→ REQUIREMENT: For each line of the data that includes the word "boots", copy the line.

=====

-- ==== Sys2Proof/Machine/Lcd.lean ====
section
/-! DEFINITION. The controller behind the expander: what each command byte does to it, what a data byte does, how it
latches nibbles and pairs them, and what is not known of it. Only the effects the spec names are here (log 32). -/

namespace Sys2Proof.Machine

/-- A free pointer: into either memory, at any address. -/
def freePtr (n : Nat) : Ptr :=
  if Config.lcdBit n then .ddram (Config.ddramAddr n) else .cgram (Config.cgramAddr n)

/-- Everything but the interface is unknown: after a failed write (60_exceptions.md R311, 93 U3), and for every nibble
taken while the interface is unknown. -/
def Lcd.scramble (l : Lcd) : Lcd :=
  { l with
    ir := none
    twoLine := Config.lcdBit l.draws
    font5x10 := Config.lcdBit (l.draws + 1)
    dc := Config.lcdDc l.draws
    increment := Config.lcdBit (l.draws + 2)
    shift := Config.lcdBit (l.draws + 3)
    ptr := freePtr (l.draws + 4)
    window := Config.windowPos l.draws
    emptied := false
    ddram := []
    cgram := []
    draws := l.draws + 5 }

/-- Nothing at all is known of the controller any more. -/
def Lcd.desync (l : Lcd) : Lcd := { l.scramble with bus := .unknown 0 }

/-- The columns and rows of the display the host has declared (10_state.md R34): where a claim about screen content may know
the pointer (93_implementation_defined.md U5). -/
abbrev Screen := Byte × Byte

/-- The first DDRAM addresses of the four rows (20_memory.md R71). -/
def rowStarts : List Nat := [0x00, 0x40, 0x14, 0x54]

/-- Whether the DDRAM address after `a` lies in the same visible row of the screen: column `a` and the next are both below the
columns (42_screen_cursor.md R216). A screen that is not 20 wide counts as 16 wide: R34 has no other. -/
def sameRowNext (screen : Screen) (a : BitVec 7) : Bool :=
  (rowStarts.take screen.2.toNat).any fun start =>
    decide (start ≤ a.toNat) && decide (a.toNat + 1 < start + if screen.1 = 20 then 20 else 16)

/-- The pointer after a data byte. In a visible row it steps by one ("auto-incrementing per entry mode", 44_text_output.md
R240); in a glyph it steps to the next row (20_memory.md R72), and after the last it "is left at the final CGRAM row"
(43_custom_char.md R233). Past the last column of the screen (R355, 93 U5), outside its rows, and without the increment mode the
spec states no address: a free one, in the same memory (logs 16, 17). -/
def Lcd.nextPtr (screen : Screen) (l : Lcd) : Ptr :=
  match l.ptr with
  | .ddram a => if l.increment && sameRowNext screen a then .ddram (a + 1) else .ddram (Config.ddramAddr l.draws)
  | .cgram a =>
    if l.increment then (if a.extractLsb' 0 3 = 7#3 then .cgram a else .cgram (a + 1))
    else .cgram (Config.cgramAddr l.draws)

/-- A data byte goes where the pointer points (44_text_output.md R240, R241 (c)), and the pointer steps. With the entry
mode's shift bit the display moves too, by an amount the spec does not state (log 19). DESIGN CHOICE (unsafe, log 36): each of
the 128 DDRAM addresses is a location of its own, those past the visible columns too; the spec leaves to the platform how many
there are (20_memory.md R73). -/
def Lcd.data (screen : Screen) (b : Byte) (l : Lcd) : Lcd :=
  let moved := { l with
    ptr := l.nextPtr screen
    window := if l.shift then Config.windowPos l.draws else l.window
    draws := l.draws + 1 }
  match l.ptr with
  | .ddram a => { moved with ddram := l.ddram.write a.toNat b }
  | .cgram a => { moved with cgram := l.cgram.write a.toNat b }

/-- LCD_CLEAR: "clears the display memory and puts the address pointer back to the first DDRAM location" (R211). -/
def Lcd.clear (l : Lcd) : Lcd := { l with ddram := [], emptied := true, ptr := .ddram 0 }

/-- LCD_HOME: "put the controller's pointer back into DDRAM" (70_reset_and_hazards.md R350); the address is not stated,
so it is free (log 18). -/
def Lcd.home (l : Lcd) : Lcd := { l with ptr := .ddram (Config.ddramAddr l.draws), draws := l.draws + 1 }

/-- LCD_ENTRY_MODE: "bit 1 = increment, bit 0 = shift" (R120). -/
def Lcd.entryMode (increment shift : Bool) (l : Lcd) : Lcd := { l with increment := increment, shift := shift }

/-- LCD_DISPLAY_CONTROL: "bits 2:0 = display, cursor, blink" (R120). -/
def Lcd.displayControl (display cursor blink : Bool) (l : Lcd) : Lcd :=
  { l with dc := BitVec.ofBool display ++ (BitVec.ofBool cursor ++ BitVec.ofBool blink) }

/-- LCD_SHIFT: "cursor/display shift" (R120): it moves the pointer or the display; which and how far is not stated, so
both are free (log 19). -/
def Lcd.shiftBy (l : Lcd) : Lcd :=
  { l with ptr := freePtr l.draws, window := Config.windowPos l.draws, draws := l.draws + 1 }

/-- LCD_FUNCTION_SET: "bit 4 = 8-bit interface, bit 3 = two lines, bit 2 = 5x10 font" (R120). -/
def Lcd.functionSet (eightBit twoLine font5x10 : Bool) (l : Lcd) : Lcd :=
  { l with
    bus := if eightBit then .eightBit else .fourBit none
    twoLine := twoLine
    font5x10 := font5x10 }

/-- LCD_SET_CGRAM_ADDR: "glyph number in bits 5:3 and row in bits 2:0" (20_memory.md R72). -/
def Lcd.setCgram (glyph glyphRow : BitVec 3) (l : Lcd) : Lcd := { l with ptr := .cgram (glyph ++ glyphRow) }

/-- LCD_SET_DDRAM_ADDR: "bits 6:0 the address" (R120). -/
def Lcd.setDdram (address : BitVec 7) (l : Lcd) : Lcd := { l with ptr := .ddram address }

/-- What a decoded command does. The block's own operations are no commands of the controller. -/
def Lcd.command (i : Instr) (l : Lcd) : Lcd :=
  match i with
  | .lcdClear => l.clear
  | .lcdHome _ => l.home
  | .lcdEntryMode increment shift => l.entryMode increment shift
  | .lcdDisplayControl display cursor blink => l.displayControl display cursor blink
  | .lcdShift _ => l.shiftBy
  | .lcdFunctionSet eightBit twoLine font5x10 _ => l.functionSet eightBit twoLine font5x10
  | .lcdSetCgramAddr glyph glyphRow => l.setCgram glyph glyphRow
  | .lcdSetDdramAddr address => l.setDdram address
  | .init .. | .close | .clear | .home | .setCursor .. | .writeRaw _ | .uploadCustomChar .. => l
  | .backlightOn | .backlightOff | .backlightToggle | .displayOn | .displayOff | .displayToggle => l
  | .cursorOn | .cursorOff | .cursorToggle | .blinkOn | .blinkOff | .blinkToggle => l

/-- The controller executes a byte. "0x00 is no command" (R120): it has no effect (DEDUCED, log 20). -/
def Lcd.byte (screen : Screen) (rs : Bool) (b : Byte) (l : Lcd) : Lcd :=
  if rs then l.data screen b
  else
    match decodeCommand b with
    | .ok i => l.command i
    | .error _ => l

/-- The controller does the work it has latched: the waits give it the time to (20_memory.md R83). -/
def Lcd.settle (screen : Screen) (l : Lcd) : Lcd :=
  match l.ir with
  | none => l
  | some (rs, b) => Lcd.byte screen rs b { l with ir := none }

/-- A falling edge of enable delivers a register-select bit and a nibble (41_framing.md R186).
In 4-bit mode two of them make a byte, high nibble first. In 8-bit mode one is a whole command "whose low four data
lines are not driven by the expander" (R155): they are free. In the unknown state three nibbles 0x3 in a row are the
"recovery sequence" into 8-bit mode (R155). A nibble that arrives before the last byte's work is done (R351), and
halves whose register-select bits differ, are not covered by the spec: free (log 21). -/
def Lcd.latch (rs : Bool) (n : Nibble) (l : Lcd) : Lcd :=
  match l.ir with
  | some _ => l.desync
  | none =>
    match l.bus with
    | .unknown boots =>
      { l.scramble with
        bus := if !rs && n == Config.nibBoot8 then
            (if 2 ≤ boots then .eightBit else .unknown (boots + 1))
          else .unknown 0 }
    | .eightBit => { l with ir := some (rs, n ++ Config.undrivenNibble l.draws), draws := l.draws + 1 }
    | .fourBit none => { l with bus := .fourBit (some (rs, n)) }
    | .fourBit (some (rs', h)) =>
      { l with
        bus := .fourBit none
        ir := some (if rs' == rs then rs else Config.lcdBit l.draws, h ++ n)
        draws := l.draws + 1 }

/-- What is known to stand at a DDRAM location. -/
inductive Cell where
  | code (b : Byte)
  | emptied
  | unknown
deriving DecidableEq, Repr

/-- What a DDRAM address holds. -/
def Lcd.ddramAt (l : Lcd) (a : BitVec 7) : Cell :=
  match l.ddram.read a.toNat with
  | some b => .code b
  | none => if l.emptied then .emptied else .unknown

/-- The DDRAM address of a screen position: the low seven bits of its set-address command byte (20_memory.md R71). -/
def screenAddr (row col : Byte) : BitVec 7 := (Config.rowBase row + col).extractLsb' 0 7

/-- What a screen position holds. -/
def Lcd.charAt (l : Lcd) (row col : Byte) : Cell := l.ddramAt (screenAddr row col)

/-- The dots of one row of a glyph: "each byte's low 5 bits significant" (20_memory.md R72). -/
def Lcd.glyphRow (l : Lcd) (glyph row : BitVec 3) : Option (BitVec 5) :=
  (l.cgram.read (glyph ++ row).toNat).map fun b => b.extractLsb' 0 5

/-- The custom glyph that a location shows: "Codes 0x00 to 0x07 show the eight custom glyphs" (44_text_output.md R241 (a),
general knowledge of the spec's). What other codes show, the spec does not say. -/
def Cell.glyph : Cell → Option (BitVec 3)
  | .code b => if b < 8 then some (b.extractLsb' 0 3) else none
  | .emptied | .unknown => none

/-- The dots of one row of the custom glyph that a DDRAM location shows, where they are known. -/
def Lcd.dots (l : Lcd) (a : BitVec 7) (row : BitVec 3) : Option (BitVec 5) :=
  (l.ddramAt a).glyph.bind fun g => l.glyphRow g row

end Sys2Proof.Machine
end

=====

→ ANSWER TO THE EXERCISE:
    | .unknown boots =>
            (if 2 ≤ boots then .eightBit else .unknown (boots + 1))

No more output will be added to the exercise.